Content starts
-- ==== Sys2Proof/Syntax.lean ====
section
/-! DEFINITION. The 29 commands of the opcode map (R95, 30_encoding.md), one constructor per row of
spec/opcode_table.json. Operands have exactly the width of their field (R92), so every value a field can hold
is an operand and no other; the one check left is `RDSR`'s (R96), in WellFormed.lean. -/

namespace Sys2Proof

/-- A command (R95). A bit operand is a `Bool`, `true` for 1. -/
inductive Instr where
  /-- `NOP` (R240) -/
  | nop
  /-- `CLR` (R241) -/
  | clr
  /-- `RDSR n` (R242) -/
  | rdsr (n : BitVec 8)
  /-- `FCLR` (R120) -/
  | fclr
  /-- `LDF s, n` (R121) -/
  | ldf (x : Symbol) (n : Count)
  /-- `RDF s` (R122) -/
  | rdf (x : Symbol)
  /-- `BUILD` (R123) -/
  | build
  /-- `RDN i` (R131) -/
  | rdn (j : NodeIdx)
  /-- `RDNF i` (R132) -/
  | rdnf (j : NodeIdx)
  /-- `GEN` (R150) -/
  | gen
  /-- `RDCL s` (R154) -/
  | rdcl (x : Symbol)
  /-- `RDCW s, w` (R155) -/
  | rdcw (x : Symbol) (w : BitVec 2)
  /-- `TCLR` (R156) -/
  | tclr
  /-- `TSYM s` (R157) -/
  | tsym (x : Symbol)
  /-- `TBIT b` (R158) -/
  | tbit (b : Bool)
  /-- `TEND` (R159) -/
  | tend
  /-- `TCHK` (R160) -/
  | tchk
  /-- `PINIT` (R180) -/
  | pinit
  /-- `PBIT b` (R181) -/
  | pbit (b : Bool)
  /-- `ENC s` (R183) -/
  | enc (x : Symbol)
  /-- `PFLUSH` (R184) -/
  | pflush
  /-- `RDP a` (R185) -/
  | rdp (a : BitVec 32)
  /-- `UINIT m` (R200); `m` = 0 unpack only, 1 unpack and decode -/
  | uinit (m : Bool)
  /-- `UBYTE v` (R202) -/
  | ubyte (v : Byte)
  /-- `UEND` (R203) -/
  | uend
  /-- `DINIT` (R220) -/
  | dinit
  /-- `DBIT b` (R221) -/
  | dbit (b : Bool)
  /-- `DEND` (R223) -/
  | dend
  /-- `RDO a` (R225) -/
  | rdo (a : BitVec 32)
  deriving DecidableEq, Repr

end Sys2Proof
end

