-- ==== Sys2Proof/Safety.lean ====
section
/-! DEFINITION. The terms in which claims about the engine are made: runs of commands, the legality table (R287),
the invariant of the machine (R25, R31, R35, R40, R61), and the functions of the source that the units compute
(greedy merge, path in the tree, `Pack`, `Unpack`), written without the engine's registers. -/

namespace Sys2Proof.Machine

/-- Commands executed in order, each from the state the one before left (R70). -/
def runCommands : List Instr → State → Host.Outcome State Fault Refusal
  | [], s => .next s
  | i :: is, s =>
    match exec i s with
    | .next t => runCommands is t
    | .fault f => .fault f
    | .refused r => .refused r

/-- `t` answers a command given in `s` with code `OK` and data `d`, and emits the bits `u` on `UB` (R93, R201);
what the host has still to say, and the configuration, are as before (R51). -/
def Emitted (s t : State) (d : Data) (u : BitString) : Prop :=
  t.cfg = s.cfg ∧ t.port = { s.port with rsps := s.port.rsps ++ [⟨.ok, d⟩], ub := s.port.ub ++ u }

/-- `t` answers a command given in `s` with code `OK` and data `d`, and emits nothing on `UB` (R93, R201). -/
def Answered (s t : State) (d : Data) : Prop :=
  t.cfg = s.cfg ∧ t.port = { s.port with rsps := s.port.rsps ++ [⟨.ok, d⟩] }

/-! ### Frames: which units are as before, memories included -/

def OnlyTree (s t : State) : Prop :=
  t.table = s.table ∧ t.pack = s.pack ∧ t.unpack = s.unpack ∧ t.dec = s.dec ∧ t.flt = s.flt

def OnlyTable (s t : State) : Prop :=
  t.tree = s.tree ∧ t.pack = s.pack ∧ t.unpack = s.unpack ∧ t.dec = s.dec ∧ t.flt = s.flt

def OnlyPack (s t : State) : Prop :=
  t.tree = s.tree ∧ t.table = s.table ∧ t.unpack = s.unpack ∧ t.dec = s.dec ∧ t.flt = s.flt

def OnlyUnpack (s t : State) : Prop :=
  t.tree = s.tree ∧ t.table = s.table ∧ t.pack = s.pack ∧ t.dec = s.dec ∧ t.flt = s.flt

def OnlyDec (s t : State) : Prop :=
  t.tree = s.tree ∧ t.table = s.table ∧ t.pack = s.pack ∧ t.unpack = s.unpack ∧ t.flt = s.flt

/-- The five units are as before; the fault registers may differ. -/
def SameUnits (s t : State) : Prop :=
  t.tree = s.tree ∧ t.table = s.table ∧ t.pack = s.pack ∧ t.unpack = s.unpack ∧ t.dec = s.dec

/-- Every piece of state of R20 is as before. -/
def Unchanged (s t : State) : Prop := SameUnits s t ∧ t.flt = s.flt

/-- The command `i` in `s` ends in fault entry (R252) with code `e`: nothing changes but `ERR` and `EINFO`, nothing
is emitted, the response is `{e, 0}`. -/
def Raises (i : Instr) (s : State) (e : ErrCode) : Prop :=
  ∃ t, exec i s = .next t ∧ SameUnits s t ∧ t.cfg = s.cfg ∧ t.flt = { err := some e, einfo := encode i } ∧
    t.port = { s.port with rsps := s.port.rsps ++ [⟨.fault e, 0#64⟩] }

/-- The commands that a faulted engine executes (R253). -/
def runsWhileFaulted : Instr → Bool
  | .nop | .clr | .rdsr _ => true
  | _ => false

/-- The commands whose response carries data (R94). -/
def carriesData : Instr → Bool
  | .rdsr _ | .rdf _ | .rdn _ | .rdnf _ | .rdcl _ | .rdcw _ _ | .pflush | .rdp _ | .rdo _ => true
  | _ => false

/-- The read commands of R67. -/
def isRead : Instr → Bool
  | .rdf _ | .rdn _ | .rdnf _ | .rdcl _ | .rdcw _ _ | .rdp _ | .rdo _ | .rdsr _ => true
  | _ => false

/-- The values that R50 gives after reset and after `CLR`, and no others: what R50 leaves unspecified is not
named here. -/
structure AtReset (s : State) : Prop where
  freq   : ∀ x, s.tree.freqAt x = 0#32
  tree   : s.tree.treeValid = false ∧ s.tree.nleaf = 0#9 ∧ s.tree.root = 0#9
  node   : ∀ j, (s.tree.nodeAt j).v = false
  hidden : s.tree.heap = [] ∧ s.table.wstk = []
  ct     : ∀ x, (s.table.entry x).v = false
  table  : s.table.ctValid = false ∧ s.table.nent = 0#9 ∧ s.table.topen = false
  pack   : s.pack.pstate = .idle ∧ s.pack.pacc = 0#8 ∧ s.pack.pnb = 0#3 ∧ s.pack.pwp = 0#33 ∧ s.pack.ppad = 0#3 ∧
    s.pack.pbitcnt = 0#64
  unpack : s.unpack.ustate = .idle ∧ s.unpack.umode = false ∧ s.unpack.upad = 0#3 ∧ s.unpack.uholdv = false ∧
    s.unpack.ubitcnt = 0#64
  dec    : s.dec.dstate = .idle ∧ s.dec.dcand = [] ∧ s.dec.ocnt = 0#33
  flt    : s.flt.err = none ∧ s.flt.einfo = 0#48

/-- The legality table of R287 (R259): what a command needs, or else it raises `E_SEQ`. -/
def legal (s : State) : Instr → Bool
  | .nop | .clr | .rdsr _ | .fclr | .ldf _ _ | .rdf _ | .build | .rdcl _ | .rdcw _ _ | .tclr | .pinit => true
  | .rdn _ | .rdnf _ | .gen => s.tree.treeValid
  | .tsym _ | .tchk => !s.table.topen
  | .tbit _ | .tend => s.table.topen
  | .pbit _ | .pflush => decide (s.pack.pstate = .active)
  | .enc _ => decide (s.pack.pstate = .active) && s.table.ctValid
  | .rdp _ => decide (s.pack.pstate = .done)
  | .uinit m => !m || s.table.ctValid
  | .ubyte _ | .uend =>
    (decide (s.unpack.ustate = .pad) || decide (s.unpack.ustate = .data)) &&
      (!s.unpack.umode || (decide (s.dec.dstate = .run) && s.table.ctValid))
  | .dinit => s.table.ctValid
  | .dbit _ => decide (s.dec.dstate = .run) && s.table.ctValid
  | .dend => decide (s.dec.dstate = .run)
  | .rdo _ => decide (s.dec.dstate = .done)

/-- The commands that the table of R251 lists as raising a fault code. -/
def raisedBy : ErrCode → Instr → Bool
  | .ill, i => !i.wellFormed
  | .seq, .rdn _ | .seq, .rdnf _ | .seq, .gen | .seq, .tsym _ | .seq, .tbit _ | .seq, .tend | .seq, .tchk
  | .seq, .pbit _ | .seq, .enc _ | .seq, .pflush | .seq, .rdp _ | .seq, .uinit true | .seq, .ubyte _ | .seq, .uend
  | .seq, .dinit | .seq, .dbit _ | .seq, .dend | .seq, .rdo _ => true
  | .empty, .build => true
  | .corrupt, .tsym _ | .corrupt, .tbit _ | .corrupt, .tend => true
  | .ambig, .tchk => true
  | .trunc, .dbit _ | .trunc, .dend | .trunc, .ubyte _ | .trunc, .uend => true
  | .pad, .ubyte _ | .pad, .uend => true
  | .nocode, .enc _ => true
  | .ovf, .pbit _ | .ovf, .enc _ | .ovf, .pflush | .ovf, .dbit _ | .ovf, .ubyte _ | .ovf, .uend => true
  | .range, .rdp _ | .range, .rdo _ => true
  | _, _ => false

/-! ### Key orders -/

/-- An admissible `KEYLT` (R7, R125): a strict total order on keys that refines "smaller `F` first". -/
structure AdmissibleOrder (lt : Key → Key → Bool) : Prop where
  irrefl : ∀ x, lt x x = false
  trans  : ∀ x y z, lt x y = true → lt y z = true → lt x z = true
  total  : ∀ x y, x ≠ y → lt x y = true ∨ lt y x = true
  refines : ∀ x y, x.f < y.f → lt x y = true

/-- A strict total order on nodes, as `KEYLT` is on a pool (R125). -/
structure StrictTotal (lt : NodeIdx → NodeIdx → Bool) : Prop where
  irrefl : ∀ x, lt x x = false
  trans  : ∀ x y z, lt x y = true → lt y z = true → lt x z = true
  total  : ∀ x y, x ≠ y → lt x y = true ∨ lt y x = true

/-- Binary-heap order (R130): no entry comes before its parent. -/
def HeapOrdered (lt : NodeIdx → NodeIdx → Bool) (h : List NodeIdx) : Prop :=
  ∀ j, 0 < j → j < h.length → lt (heapAt h j) (heapAt h ((j - 1) / 2)) = false

/-! ### The tree -/

/-- The internal node written by merge `k` (R24). -/
def internalIdx (k : Nat) : NodeIdx := BitVec.ofNat 9 (256 + k)

/-- The leaf of a Symbol (R24). -/
def leafIdx (x : Symbol) : NodeIdx := x.setWidth 9

/-- `p` is a live internal node and `n` one of its children. -/
def TreeBuilder.IsChild (t : TreeBuilder) (p n : NodeIdx) : Prop :=
  256 ≤ p.toNat ∧ (t.nodeAt p).v = true ∧ ((t.nodeAt p).l = n ∨ (t.nodeAt p).r = n)

/-- The invariants (a) to (f) of R25, (e) with the index 254 + `NLEAF` that R124 to R126 and R129 give (log
entry 6). -/
structure TreeBuilder.IsTree (t : TreeBuilder) : Prop where
  leaves : ∀ x, ((t.nodeAt (leafIdx x)).v = true ↔ t.freqAt x ≠ 0#32) ∧
    ((t.nodeAt (leafIdx x)).v = true → (t.nodeAt (leafIdx x)).f = (t.freqAt x).setWidth 40)
  internals : ∀ k, k < 255 → ((t.nodeAt (internalIdx k)).v = true ↔ k + 1 < t.nleaf.toNat)
  children : ∀ n, 256 ≤ n.toNat → (t.nodeAt n).v = true →
    (t.nodeAt n).l < n ∧ (t.nodeAt n).r < n ∧ (t.nodeAt n).l ≠ (t.nodeAt n).r ∧
    (t.nodeAt (t.nodeAt n).l).v = true ∧ (t.nodeAt (t.nodeAt n).r).v = true ∧
    (t.nodeAt n).f.toNat = (t.nodeAt (t.nodeAt n).l).f.toNat + (t.nodeAt (t.nodeAt n).r).f.toNat
  parents : ∀ n, (t.nodeAt n).v = true → n ≠ t.root → ∃ p, t.IsChild p n ∧ ∀ q, t.IsChild q n → q = p
  rootless : ∀ p, ¬ t.IsChild p t.root
  rootAt : (t.nodeAt t.root).v = true ∧ 1 ≤ t.nleaf.toNat ∧ t.nleaf.toNat ≤ 256 ∧
    (2 ≤ t.nleaf.toNat → t.root.toNat = 254 + t.nleaf.toNat) ∧ (t.nleaf.toNat = 1 → t.root.toNat < 256)
  counted : t.freq.cells.countP (fun n => n != 0#32) = t.nleaf.toNat
  total : (t.nodeAt t.root).f.toNat = (t.freq.cells.map BitVec.toNat).sum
Content ends
Each line in the data that holds the word "decide" must be copied.

• **FINAL ANSWER**
  | .pbit _ | .pflush => decide (s.pack.pstate = .active)
  | .enc _ => decide (s.pack.pstate = .active) && s.table.ctValid
  | .rdp _ => decide (s.pack.pstate = .done)
    (decide (s.unpack.ustate = .pad) || decide (s.unpack.ustate = .data)) &&
      (!s.unpack.umode || (decide (s.dec.dstate = .run) && s.table.ctValid))
  | .dbit _ => decide (s.dec.dstate = .run) && s.table.ctValid
  | .dend => decide (s.dec.dstate = .run)
  | .rdo _ => decide (s.dec.dstate = .done)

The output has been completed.